Monday, 14 March 2011

Helena Cohen: Character research

Character Research: Helena Cohen

Juliet: Romeo + Juliet: 

Having not quite reached her fourteenth birthday, Juliet is of an age that stands on the border between immaturity and maturity. At the beginning however she seems merely an obedient, sheltered, naïve child. Though many girls her age—including her mother—get married, Juliet has not given the subject any thought. When Lady Capulet mentions Paris’s interest in marrying Juliet, Juliet dutifully responds that she will try to see if she can love him.

Juliet gives glimpses of her determination, strength, and sober-mindedness, in her earliest scenes, and offers a preview of the woman she will become during the four-day span of Romeo and Juliet. In addition, even in Juliet’s dutiful acquiescence to try to love Paris, there is some seed of steely determination. Juliet promises to consider Paris as a possible husband to the precise degree her mother desires.

Juliet’s first meeting with Romeo propels her full-force toward adulthood. Though profoundly in love with him, Juliet is able to see and criticize Romeo’s rash decisions and his tendency to romanticize things. After Romeo kills Tybalt and is banished, Juliet does not follow him blindly. She makes a logical and heartfelt decision that her loyalty and love for Romeo must be her guiding priorities. Essentially, Juliet cuts herself loose from her prior social moorings—her nurse, her parents, and her social position in Verona—in order to try to reunite with Romeo. When she wakes in the tomb to find Romeo dead, she does not kill herself out of feminine weakness, but rather out of an intensity of love, just as Romeo did. Juliet’s suicide actually requires more nerve than Romeo’s: while he swallows poison, she stabs herself through the heart with a dagger.

Juliet’s development from a wide-eyed girl into a self-assured, loyal, and capable woman is one of Shakespeare’s early triumphs of characterization. It also marks one of his most confident and rounded treatments of a female character.


This is very similar to Helena because she too is sheltered and naive at the beginning of the radio play like Juliet however when Helena meets Billy she has a sense of adventure and hope and seems a lot more mature compared to her at the beginning of the play which is also used in Romeo + Juliet. Also, Juliet will do anything for Romeo and she has this idea of their perfect world together even though it is never possible. This is the same as Helena and Billy's relationship.

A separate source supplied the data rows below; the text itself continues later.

/-- 40_control_flow.md R103, R104: `SE Vx, kk` and `SNE Vx, kk`; where the new pc is 4095 or more the next
fetch faults; that
it records no opcode (60_exceptions.md R266: D24) and changes nothing else (R268: D10) is the spec's own
choice (notes/assumptions/11.md). -/
def Obligations.SkipComparesWithTheImmediate : Prop :=
  ∀ (x : Reg) (kk : Byte) (s : State),
    decode (BitVec.ofNat 16 (0x3000 + x.val * 256 + kk.toNat)) = .instr (.seImm x kk) ∧
    decode (BitVec.ofNat 16 (0x4000 + x.val * 256 + kk.toNat)) = .instr (.sneImm x kk) ∧
    (∃ t, exec (.seImm x kk) s = .next t ∧ t.v = s.v ∧ t.status = .retired ∧
      t.pc.toNat = (s.pc.toNat + if s.v[x] = kk then 4 else 2) % 65536 ∧
      (s.fault = none → t.pc.toNat ≥ 4095 → t.NextFetchFails)) ∧
    (∃ t, exec (.sneImm x kk) s = .next t ∧ t.v = s.v ∧ t.status = .retired ∧
      t.pc.toNat = (s.pc.toNat + if s.v[x] ≠ kk then 4 else 2) % 65536 ∧
      (s.fault = none → t.pc.toNat ≥ 4095 → t.NextFetchFails))

/-- 40_control_flow.md R105, R106: `SE Vx, Vy` and `SNE Vx, Vy`; where the new pc is 4095 or more the next
fetch faults; that
it records no opcode (60_exceptions.md R266: D24) and changes nothing else (R268: D10) is the spec's own
choice (notes/assumptions/11.md). -/
def Obligations.SkipComparesRegisters : Prop :=
  ∀ (x y : Reg) (s : State),
    decode (BitVec.ofNat 16 (0x5000 + x.val * 256 + y.val * 16)) = .instr (.seReg x y) ∧
    decode (BitVec.ofNat 16 (0x9000 + x.val * 256 + y.val * 16)) = .instr (.sneReg x y) ∧
    (∃ t, exec (.seReg x y) s = .next t ∧ t.v = s.v ∧ t.status = .retired ∧
      t.pc.toNat = (s.pc.toNat + if s.v[x] = s.v[y] then 4 else 2) % 65536 ∧
      (s.fault = none → t.pc.toNat ≥ 4095 → t.NextFetchFails)) ∧
    (∃ t, exec (.sneReg x y) s = .next t ∧ t.v = s.v ∧ t.status = .retired ∧
      t.pc.toNat = (s.pc.toNat + if s.v[x] ≠ s.v[y] then 4 else 2) % 65536 ∧
      (s.fault = none → t.pc.toNat ≥ 4095 → t.NextFetchFails))

/-- 40_control_flow.md R107 (not masked and not wrapped: the spec's own decision D23): `JP V0, nnn`. -/
def Obligations.JumpAddsV0WithoutWrapping : Prop :=
  ∀ (nnn : Addr) (s : State),
    decode (BitVec.ofNat 16 (0xB000 + nnn.toNat)) = .instr (.jpV0 nnn) ∧
    ∃ t, exec (.jpV0 nnn) s = .next t ∧ t.pc.toNat = nnn.toNat + s.v[0].toNat ∧ t.v = s.v ∧
      t.status = .retired

/-! ## Registers, arithmetic and logic -/

/-- 41_alu.md R130, R132: `LD Vx, kk` and `LD Vx, Vy`; no flag is written. That nothing but Vx, pc and the
status changes is 00_scope.md R11 (the spec's own decision D26; notes/assumptions/11.md). -/
def Obligations.LoadsWriteTheDestination : Prop :=
  ∀ (x y : Reg) (kk : Byte) (s : State),
    decode (BitVec.ofNat 16 (0x6000 + x.val * 256 + kk.toNat)) = .instr (.ldImm x kk) ∧
    decode (BitVec.ofNat 16 (0x8000 + x.val * 256 + y.val * 16)) = .instr (.ldReg x y) ∧
    (∃ t, exec (.ldImm x kk) s = .next t ∧ t.v[x] = kk ∧ (∀ r, r ≠ x → t.v[r] = s.v[r]) ∧
      t.pc = s.pc + 2 ∧ t.status = .retired ∧ OnlyChanges s t (· ∈ [.v x, .pc, .status])) ∧
    (∃ t, exec (.ldReg x y) s = .next t ∧ t.v[x] = s.v[y] ∧ (∀ r, r ≠ x → t.v[r] = s.v[r]) ∧
      t.pc = s.pc + 2 ∧ t.status = .retired ∧ OnlyChanges s t (· ∈ [.v x, .pc, .status]))

/-- R131: `ADD Vx, kk` is modulo 256 and writes no flag. -/
def Obligations.AddImmediateWrapsAndSetsNoFlag : Prop :=
  ∀ (x : Reg) (kk : Byte) (s : State),
    decode (BitVec.ofNat 16 (0x7000 + x.val * 256 + kk.toNat)) = .instr (.addImm x kk) ∧
    ∃ t, exec (.addImm x kk) s = .next t ∧ t.v[x].toNat = (s.v[x].toNat + kk.toNat) % 256 ∧
      (∀ r, r ≠ x → t.v[r] = s.v[r]) ∧ t.pc = s.pc + 2 ∧ t.status = .retired

/-- 41_alu.md R133 to R135, bit by bit; VF is not reset (the spec's own decision D26). -/
def Obligations.LogicWorksBitByBitAndSetsNoFlag : Prop :=
  ∀ (x y : Reg) (s : State),
    decode (BitVec.ofNat 16 (0x8001 + x.val * 256 + y.val * 16)) = .instr (.orReg x y) ∧
    decode (BitVec.ofNat 16 (0x8002 + x.val * 256 + y.val * 16)) = .instr (.andReg x y) ∧
    decode (BitVec.ofNat 16 (0x8003 + x.val * 256 + y.val * 16)) = .instr (.xorReg x y) ∧
    (∃ t, exec (.orReg x y) s = .next t ∧
      (∀ b, t.v[x].getLsbD b = (s.v[x].getLsbD b || s.v[y].getLsbD b)) ∧
      (∀ r, r ≠ x → t.v[r] = s.v[r]) ∧ t.pc = s.pc + 2 ∧ t.status = .retired) ∧
    (∃ t, exec (.andReg x y) s = .next t ∧
      (∀ b, t.v[x].getLsbD b = (s.v[x].getLsbD b && s.v[y].getLsbD b)) ∧
      (∀ r, r ≠ x → t.v[r] = s.v[r]) ∧ t.pc = s.pc + 2 ∧ t.status = .retired) ∧
    (∃ t, exec (.xorReg x y) s = .next t ∧
      (∀ b, t.v[x].getLsbD b = (s.v[x].getLsbD b ^^ s.v[y].getLsbD b)) ∧
      (∀ r, r ≠ x → t.v[r] = s.v[r]) ∧ t.pc = s.pc + 2 ∧ t.status = .retired)

/-- 41_alu.md R136: the sum modulo 256 and the carry; operands are read first and Vx is written last, so
with x = 0xF the sum stays (the spec's own decision D2). -/
def Obligations.AddSetsTheCarry : Prop :=
  ∀ (x y : Reg) (s : State),
    decode (BitVec.ofNat 16 (0x8004 + x.val * 256 + y.val * 16)) = .instr (.addReg x y) ∧
    ∃ t, exec (.addReg x y) s = .next t ∧
      t.v[x].toNat = (s.v[x].toNat + s.v[y].toNat) % 256 ∧
      (x ≠ vf → t.v[vf].toNat = if s.v[x].toNat + s.v[y].toNat > 255 then 1 else 0) ∧
      t.pc = s.pc + 2 ∧ t.status = .retired

/-- 41_alu.md R137, R139: the difference modulo 256, and VF = 1 iff the minuend is strictly greater
(90_conflicts.md C3); with x = 0xF the difference stays (the spec's own decision D2). -/
def Obligations.SubtractSetsTheNoBorrowFlag : Prop :=
  ∀ (x y : Reg) (s : State),
    decode (BitVec.ofNat 16 (0x8005 + x.val * 256 + y.val * 16)) = .instr (.subReg x y) ∧
    decode (BitVec.ofNat 16 (0x8007 + x.val * 256 + y.val * 16)) = .instr (.subnReg x y) ∧
    (∃ t, exec (.subReg x y) s = .next t ∧
      (t.v[x].toNat : Int) = ((s.v[x].toNat : Int) - s.v[y].toNat) % 256 ∧
      (x ≠ vf → t.v[vf].toNat = if s.v[x].toNat > s.v[y].toNat then 1 else 0) ∧
      t.pc = s.pc + 2 ∧ t.status = .retired) ∧
    (∃ t, exec (.subnReg x y) s = .next t ∧
      (t.v[x].toNat : Int) = ((s.v[y].toNat : Int) - s.v[x].toNat) % 256 ∧
      (x ≠ vf → t.v[vf].toNat = if s.v[y].toNat > s.v[x].toNat then 1 else 0) ∧
      t.pc = s.pc + 2 ∧ t.status = .retired)

/-- 41_alu.md R138, R140: the source `c` is V[x] or V[y] as `SHIFT_SRC` says (OPEN, D19: the statement
holds for both settings); it moves one bit, the bit moved out goes to VF, and with x = 0xF the result
stays (the spec's own decision D2). -/
def Obligations.ShiftsMoveOneBitIntoVf : Prop :=
  ∀ (x y : Reg) (s : State) (c : Byte),
    (s.cfg.shiftSrc = .vx → c = s.v[x]) → (s.cfg.shiftSrc = .vy → c = s.v[y]) →
    decode (BitVec.ofNat 16 (0x8006 + x.val * 256 + y.val * 16)) = .instr (.shrReg x y) ∧
    decode (BitVec.ofNat 16 (0x800E + x.val * 256 + y.val * 16)) = .instr (.shlReg x y) ∧
    (∃ t, exec (.shrReg x y) s = .next t ∧ t.v[x].toNat = c.toNat / 2 ∧
      (x ≠ vf → t.v[vf].toNat = c.toNat % 2) ∧ t.pc = s.pc + 2 ∧ t.status = .retired) ∧
    (∃ t, exec (.shlReg x y) s = .next t ∧ t.v[x].toNat = c.toNat * 2 % 256 ∧
      (x ≠ vf → t.v[vf].toNat = c.toNat / 128) ∧ t.pc = s.pc + 2 ∧ t.status = .retired)
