/-- The last clause of both skip statements: a skip from 0xFFB reaches 0xFFF. -/
theorem witness_skip_statements :
    (∃ s t : State, exec (.seImm 0 0) s = .next t ∧ s.fault = none ∧ t.pc.toNat ≥ 4095) ∧
    (∃ s t : State, exec (.sneImm 0 1) s = .next t ∧ s.fault = none ∧ t.pc.toNat ≥ 4095) ∧
    (∃ s t : State, exec (.seReg 0 1) s = .next t ∧ s.fault = none ∧ t.pc.toNat ≥ 4095) ∧
    (∃ s t : State, exec (.sneReg 0 1) s = .next t ∧ s.fault = none ∧ t.pc.toNat ≥ 4095) :=
  ⟨⟨{ core0 with pc := 0xFFB }, _, rfl, rfl, by decide⟩, ⟨{ core0 with pc := 0xFFB }, _, rfl, rfl, by decide⟩,
    ⟨{ core0 with pc := 0xFFB }, _, rfl, rfl, by decide⟩, ⟨{ core0 with pc := 0xFFD }, _, rfl, rfl, by decide⟩⟩

theorem witness_JumpGoesToItsAddress : core0.fault = none ∧ (0xFFF#12).toNat ≥ 0xFFF := by decide

theorem witness_CallPushesTheReturnAddress :
    (∃ (s : State) (k : Fin 16), s.sp.val = k.val) ∧ (∃ s : State, s.sp.val = 16) :=
  ⟨⟨{ core0 with sp := 15 }, 15, rfl⟩, { core0 with sp := 16 }, rfl⟩

theorem witness_ReturnGoesToTheInstructionAfterTheCall :
    ∃ s t t' : State, s.sp.val < 16 ∧ exec (.call 0x300) s = .next t ∧ t'.sp = t.sp ∧
      (∀ k : Fin 16, k.val < t.sp.val → t'.stack[k] = t.stack[k]) ∧ t' ≠ t :=
  ⟨{ core0 with sp := 15 }, _, { (ran 0x2300 { core0 with sp := 15 }) with i := 0x123 }, by decide, rfl, by decide,
    by decide, by decide⟩

theorem witness_ShiftsMoveOneBitIntoVf :
    (∃ (s : State) (c : Byte), (s.cfg.shiftSrc = .vx → c = s.v[1]) ∧ (s.cfg.shiftSrc = .vy → c = s.v[2])) ∧
    (∃ (s : State) (c : Byte), s.cfg.shiftSrc = .vy ∧ c = s.v[2] ∧ c ≠ s.v[1]) :=
  ⟨⟨{ core0 with v := regs [(1, 0x81), (2, 0x40)] }, 0x81, by decide, by decide⟩,
    ⟨{ coreVy with v := regs [(1, 0x81), (2, 0x40)] }, 0x40, rfl, by decide, by decide⟩⟩

theorem witness_RandomByteIsMaskedAndUsedByRndOnly :
    ∃ (s t : State) (i : Instr) (keys : Vector Bool 16) (r : Byte) (rest : List StepInput),
      s.inputs = { keys := keys, rnd := r } :: rest ∧ exec i s = .next t ∧ ∀ x kk, i ≠ .rnd x kk :=
  ⟨core0, _, .skp 0, _, _, _, rfl, rfl, by simp⟩

theorem witness_memory_statements_in_range :
    ∃ s : State, s.mem.wf = true ∧ s.i.toNat + 2 < 4096 ∧ ¬ s.i.toNat + 3 < 4096 :=
  ⟨{ core0 with i := 0xFFD, mem := [(0xFFD, 7)] }, by decide, by decide, by decide⟩

theorem witness_memory_statements_out_of_range :
    ∃ s : State, s.mem.wf = true ∧ s.i.toNat + 2 ≥ 4096 ∧ s.i.toNat + 15 ≥ 4096 :=
  ⟨{ core0 with i := 0xFFE }, by decide, by decide, by decide⟩

theorem witness_StoreRegistersFromV0ToVx :
    ∃ s : State, s.mem.wf = true ∧ s.i.toNat + 15 < 4096 ∧ s.cfg.ldstIncI = true :=
  ⟨{ core0 with i := 0xFF0 }, by decide, by decide, rfl⟩

theorem witness_LoadRegistersFromV0ToVx :
    ∃ s : State, s.i.toNat + 15 < 4096 ∧ s.cfg.ldstIncI = false :=
  ⟨{ coreKeepI with i := 0xFF0 }, by decide, rfl⟩

theorem witness_CanonicalMemoriesThatReadAlikeAreEqual :
    ∃ m m' : Memory, m.wf = true ∧ m'.wf = true ∧ ∀ a, a < 4096 → m.read a = m'.read a :=
  ⟨[(4095, 1)], [(4095, 1)], by decide, by decide, fun _ _ => rfl⟩

/-- The last register Fx55 stores, fetched as a word's second byte, and a byte it stores fetched first. -/
theorem witness_StoredBytesAreFetched_store :
    (∃ (s t u : State) (k : Reg) (a : Nat), s.mem.wf = true ∧ u.mem.read a = t.mem.read a ∧
      exec (.storeRegs 15) s = .next t ∧ s.i.toNat + 15 < 4096 ∧ k ≤ 15 ∧ a = s.i.toNat + k.val ∧
      u.pc.toNat + 1 = a) ∧
    (∃ (s t u : State) (k : Reg) (a : Nat), s.mem.wf = true ∧ u.mem.read a = t.mem.read a ∧
      exec (.storeRegs 15) s = .next t ∧ s.i.toNat + 15 < 4096 ∧ k ≤ 15 ∧ a = s.i.toNat + k.val ∧
      u.pc.toNat = a) :=
  ⟨⟨{ core0 with i := 0xFF0 }, _, { (ran 0xFF55 { core0 with i := 0xFF0 }) with pc := 0xFFE }, 15, 0xFFF, by decide,
      by decide, rfl, by decide, by decide, by decide, by decide⟩,
    ⟨{ core0 with i := 0xFF0 }, _, { (ran 0xFF55 { core0 with i := 0xFF0 }) with pc := 0xFF0 }, 0, 0xFF0, by decide,
      by decide, rfl, by decide, by decide, by decide, by decide⟩⟩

Character research: Helena Cohen

Alice: Alice In Wonderland: Alice, an unpretentious and individual 19-year-old, is betrothed to a dunce of an English nobleman. At her engagement party, she escapes the crowd to consider whether to go through with the marriage and falls down a hole in the garden after spotting an unusual rabbit. Arriving in a strange and surreal place called "Underland," she finds herself in a world that resembles the nightmares she had as a child, filled with talking animals, villainous queens and knights, and frumious bandersnatches. Alice realizes that she is there for a reason--to conquer the horrific Jabberwocky and restore the rightful queen to her throne.

Alice relates to Helena because they are both innocent at the start of their tale. They are also dismissive, vulnerable and young, however there is a sense of adventure that relates to both of them as Alice runs away from her mothers dream of marriage and finally has the courage to kill the Jabberwocky; this is similar to Helena who runs away from the Germans orders to be with Billy and have that sense of adventure.